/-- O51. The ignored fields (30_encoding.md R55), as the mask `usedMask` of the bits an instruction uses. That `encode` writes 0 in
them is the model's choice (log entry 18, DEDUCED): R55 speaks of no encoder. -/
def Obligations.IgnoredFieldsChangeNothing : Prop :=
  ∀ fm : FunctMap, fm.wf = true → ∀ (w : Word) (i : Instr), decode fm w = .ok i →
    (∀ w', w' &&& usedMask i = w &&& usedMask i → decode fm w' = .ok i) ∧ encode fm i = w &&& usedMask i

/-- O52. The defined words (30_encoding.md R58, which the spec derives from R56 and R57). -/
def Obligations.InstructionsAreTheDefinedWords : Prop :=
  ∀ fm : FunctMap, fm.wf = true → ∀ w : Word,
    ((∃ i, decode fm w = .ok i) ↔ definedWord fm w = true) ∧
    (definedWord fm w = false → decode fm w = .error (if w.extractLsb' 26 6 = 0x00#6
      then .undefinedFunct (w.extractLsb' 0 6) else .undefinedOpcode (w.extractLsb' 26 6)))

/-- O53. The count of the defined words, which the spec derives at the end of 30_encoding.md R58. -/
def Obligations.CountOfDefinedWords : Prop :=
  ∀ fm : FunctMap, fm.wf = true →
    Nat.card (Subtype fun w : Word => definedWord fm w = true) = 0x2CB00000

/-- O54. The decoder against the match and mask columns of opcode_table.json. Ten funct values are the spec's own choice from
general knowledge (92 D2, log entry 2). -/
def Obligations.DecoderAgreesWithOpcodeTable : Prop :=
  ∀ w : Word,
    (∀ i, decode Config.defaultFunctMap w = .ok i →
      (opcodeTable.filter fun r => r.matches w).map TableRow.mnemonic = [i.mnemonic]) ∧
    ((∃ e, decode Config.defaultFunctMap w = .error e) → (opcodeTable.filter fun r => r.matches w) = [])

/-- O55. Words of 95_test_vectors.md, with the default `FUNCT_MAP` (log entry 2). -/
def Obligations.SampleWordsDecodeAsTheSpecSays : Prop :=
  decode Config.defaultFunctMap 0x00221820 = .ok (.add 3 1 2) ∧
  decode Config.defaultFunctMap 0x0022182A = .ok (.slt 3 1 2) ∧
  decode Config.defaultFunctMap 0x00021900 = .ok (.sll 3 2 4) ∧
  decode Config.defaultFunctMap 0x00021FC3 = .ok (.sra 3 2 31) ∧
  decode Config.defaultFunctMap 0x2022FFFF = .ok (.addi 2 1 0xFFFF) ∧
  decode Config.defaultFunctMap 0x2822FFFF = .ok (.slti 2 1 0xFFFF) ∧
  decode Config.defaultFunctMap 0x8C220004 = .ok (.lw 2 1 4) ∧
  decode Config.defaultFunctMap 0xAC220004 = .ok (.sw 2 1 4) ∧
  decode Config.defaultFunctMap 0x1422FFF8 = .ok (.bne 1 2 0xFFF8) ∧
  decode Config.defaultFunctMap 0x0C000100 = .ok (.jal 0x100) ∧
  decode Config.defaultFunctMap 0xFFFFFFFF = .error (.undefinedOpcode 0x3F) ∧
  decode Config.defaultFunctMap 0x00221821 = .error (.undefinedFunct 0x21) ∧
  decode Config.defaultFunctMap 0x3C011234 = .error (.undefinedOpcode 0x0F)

Task details: Using only the entries above, output the line with "decode Config.defaultFunctMap 0x00021900", the line with "decode Config.defaultFunctMap 0x2822FFFF", and all lines between them, exactly as they stand.

Output for this task:
  decode Config.defaultFunctMap 0x00021900 = .ok (.sll 3 2 4) ∧
  decode Config.defaultFunctMap 0x00021FC3 = .ok (.sra 3 2 31) ∧
  decode Config.defaultFunctMap 0x2022FFFF = .ok (.addi 2 1 0xFFFF) ∧
  decode Config.defaultFunctMap 0x2822FFFF = .ok (.slti 2 1 0xFFFF) ∧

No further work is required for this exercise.